The output of these statements is shown in Output 30.3.2.

Output 30.3.2 Poisson Model for the Number of Published Articles with Penalized Likelihood Method
The TCOUNTREG Procedure

Model Fit Summary
Dependent Variable art
Number of Observations 915
Data Set WORK.LONG97DATA
Model Poisson
Log Likelihood -1651
Maximum Absolute Gradient 4.20414E-6
Number of Iterations 7
Optimization Method Quasi-Newton
AIC 3312
SBC 3336

Algorithm converged.

Parameter Estimates
Parameter DF Estimate Standard Error t Value Approx
Pr > |t|
Intercept 1 0.345174 0.060125 5.74 <.0001
fem 1 -0.225303 0.054615 -4.13 <.0001
mar 1 0.152175 0.061067 2.49 0.0127
kid5 1 -0.184993 0.040139 -4.61 <.0001
ment 1 0.025761 0.001950 13.21 <.0001

The "Parameter Estimates" table shows that the variable was dropped from the model.

The next statements use the information criterion by specifying the SELECT=INFO option.The direction of search is chosen to be FORWARD, and the information criterion is AIC. In order to achieve the same selection of variables as for the penalized likelihood method, 0.001 is specified for the percentage of decrease in the information criterion necessary for the algorithm to stop.

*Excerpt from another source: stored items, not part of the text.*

-- ==== Sys2Proof/Machine/Memory.lean ====
section
/-!
DEFINITION. Memory of a channel: slices and HBM as local granules (Table 11.9), dead ranges, held entries and their
application at a tick, ledger inbound granules, echoes and shadows, and the checking of what is read
(R199-R234, R238-R257).
-/

namespace Sys2Proof.Machine

/-! ### Local granules -/

/-- Local granule number (local offset ÷ 32) of granule g of a slice (Table 11.9). -/
def sliceKey (p : PumpIx) (g : Nat) : Nat := 2 ^ 43 + p.val * 2 ^ 19 + g

/-- The slice and granule of a local granule number, for cistern offsets. -/
def keySlice (k : Nat) : Option (PumpIx × Nat) :=
  if k < 2 ^ 43 then none
  else if h : (k - 2 ^ 43) / 2 ^ 19 < 128 then some (⟨(k - 2 ^ 43) / 2 ^ 19, h⟩, (k - 2 ^ 43) % 2 ^ 19)
  else none

/-- Local granule number of a local offset. -/
def offKey (off : BitVec 49) : Nat := off.toNat / 32

/-- Local offset of a local granule number. -/
def keyOff (k : Nat) : BitVec 49 := BitVec.ofNat 49 (k * 32)

/-- Whether a local granule exists: below the channel's HBM capacity, or below the slice's pinned size. -/
def Channel.validKey (h : Channel) (k : Nat) : Bool :=
  match keySlice k with
  | some (_, g) => g < h.pinned
  | none => k < h.hbmLines * 128

/-! ### HBM ports (R272, R280) -/

/-- Whether the HBM port of a local granule is frozen (R280). -/
def State.hbmFrozen (s : State) (c : Chan) (k : Nat) : Bool :=
  match keySlice k, s.hbmPlace c (k / 128) with
  | none, some (u, _) => ((s.chan c).arbs[(hbmPort u).val]).freeze
  | _, _ => false

/-- Raises one request for every burst of 16 granules of the channel's own HBM that some granules lie in (R272, R273). -/
def State.raiseBursts (s : State) (c : Chan) (cls : ReqClass) (who : Nat) (slot : Option SlotIx) (ks : List Nat) : State :=
  let bursts := sortUniq ((ks.filter fun k => (keySlice k).isNone).map (· / 16))
  s.each bursts fun t b => match t.hbmPlace c (b / 8) with
    | some (u, _) => t.raise c (hbmPort u) cls who slot 1
    | none => t

/-! ### Dead ranges (R226-R229) -/

/-- The scale granule of a fill block: 32 scale bytes 0x7F (R178). -/
def fillScale : Granule := BitVec.ofNat 256 ((2 ^ 256 - 1) / 255 * 0x7F)

/-- The dead range that holds a 4 KiB block. -/
def deadAt (rs : List DeadRange) (blk : Nat) : Option DeadRange :=
  rs.find? fun r => r.first ≤ blk && blk < r.first + r.count

/-- What a granule of a dead range reads as. -/
def DeadRange.at_ (r : DeadRange) (g : Nat) : Granule := if r.scales.contains g then fillScale else r.fill

/-- Whether two ranges of one job stand side by side with equal patterns. -/
def DeadRange.joins (q r : DeadRange) : Bool :=
  q.slot == r.slot && q.fill == r.fill && (q.first + q.count == r.first || r.first + r.count == q.first)

/-- Two such ranges as one. -/
def DeadRange.join (q r : DeadRange) : DeadRange :=
  { q with first := min q.first r.first, count := q.count + r.count, scales := q.scales ++ r.scales }

/-- Enters a range: it merges with the ranges of equal pattern before and behind it, or takes a free entry; none where the
table is full (R227). -/
def deadAdd (limit : Nat) (rs : List DeadRange) (r : DeadRange) : Option (List DeadRange) :=
  let near := rs.filter fun q => q.joins r
  let rest := rs.filter fun q => !q.joins r
  if near.isEmpty ∧ limit ≤ rs.length then none else some (rest ++ [near.foldl DeadRange.join r])

/-- Takes a block out of its range. A split needs a second entry; without one the rest of the range is answered, to
be written with its pattern (R229). -/
def deadSplit (limit : Nat) (rs : List DeadRange) (r : DeadRange) (blk : Nat) : List DeadRange × Option DeadRange :=
  let lo : DeadRange := { r with count := blk - r.first }
  let hi : DeadRange := { r with first := blk + 1, count := r.first + r.count - (blk + 1) }
  let base := rs.erase r
  if lo.count = 0 ∧ hi.count = 0 then (base, none)
  else if lo.count = 0 then (base ++ [hi], none)
  else if hi.count = 0 then (base ++ [lo], none)
  else if base.length + 2 ≤ limit then (base ++ [lo, hi], none)
  else (base ++ [lo], some hi)

/-- The granules of `n` blocks from block `blk`, with the pattern of a range. -/
def DeadRange.pattern (r : DeadRange) (blk n : Nat) : List (Nat × Granule) :=
  (List.range (128 * n)).map fun i => (128 * blk + i, r.at_ (128 * blk + i))

/-! ### Memory as it stands -/

/-- A granule of a slice as it stands: an invalid one reads zero (R232). -/
def Slice.get (sl : Slice) (g : Nat) : Granule := (sl.mem.look g).getD 0

/-- Writes a granule of a slice: its valid bit is set and it is encoded afresh. -/
def Slice.put (sl : Slice) (g : Nat) (v : Granule) : Slice :=
  { sl with mem := sl.mem.set1 g v, upset := sl.upset.drop1 g }

/-- Clears the valid bits of granules [lo, hi) (R233). -/
def Slice.clear (sl : Slice) (lo hi : Nat) : Slice :=
  { sl with mem := sl.mem.without lo hi, upset := sl.upset.without lo hi }

/-- A slice as admission, removal and a lower-die reset leave it: nothing valid, nothing held. -/
def Slice.cleared (_sl : Slice) : Slice := Slice.reset

/-- Memory as it stands, without held entries: a dead block reads as its fill pattern (R228). -/
def Channel.raw (h : Channel) (k : Nat) : Granule :=
  match keySlice k with
  | some (p, g) =>
    let sl := h.pumps[p.val].slice
    match deadAt sl.dead (g / 128) with
    | some r => r.at_ g
    | none => sl.get g
  | none =>
    match deadAt h.hbmDead (k / 128) with
    | some r => r.at_ k
    | none => h.hbm.readD 0 k

/-- Drops the cache lines of a home line in every slice of the channel (R222). -/
def Channel.dropLine (h : Channel) (at_ : FabAddr) : Channel :=
  { h with pumps := h.pumps.map fun q => { q with slice := { q.slice with
      lines := q.slice.lines.filter fun l => l.at_.chan != at_.chan || l.at_.off.toNat / 4096 != at_.off.toNat / 4096 } } }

proc tcountreg data = long97data;
   model art = fem mar kid5 phd ment / dist      = poisson
                                       select    = INFO
                                     ( direction = forward
                                       criter    = AIC
                                       lstop     = 0.001 );
run;

The output of these statements is shown in Figure 30.3.3.

Output 30.3.3 Poisson Model for the Number of Published Articles with Search Method Using Information Criterion
The TCOUNTREG Procedure

Stepwise Selection Information
Step Effect Entered Effect Removed AIC SBC
0 Intercept   3487.146950 3491.965874
1 ment   3341.286487 3350.924335
2 fem   3330.744604 3345.201376
3 kid5   3316.593036 3335.868733
4 mar   3312.348824 3336.443445

Model Fit Summary
Dependent Variable art
Number of Observations 915
Data Set WORK.LONG97DATA
Model Poisson
Log Likelihood -1651
Maximum Absolute Gradient 8.13749E-8
Number of Iterations 0
Optimization Method Newton-Raphson
AIC 3312
SBC 3336

Algorithm converged.

Parameter Estimates
Parameter DF Estimate Standard Error t Value Approx
Pr > |t|
Intercept 1 0.345174 0.060125 5.74 <.0001
fem 1 -0.225303 0.054615 -4.13 <.0001
mar 1 0.152175 0.061067 2.49 0.0127
kid5 1 -0.184993 0.040139 -4.61 <.0001
ment 1 0.025761 0.001950 13.21 <.0001

From the output, it is clear that the same set of variables was chosen as the result of information criterion algorithm. Note that the forward optimization algorithm starts with the constant as the only explanatory variable.


Note: This procedure is experimental.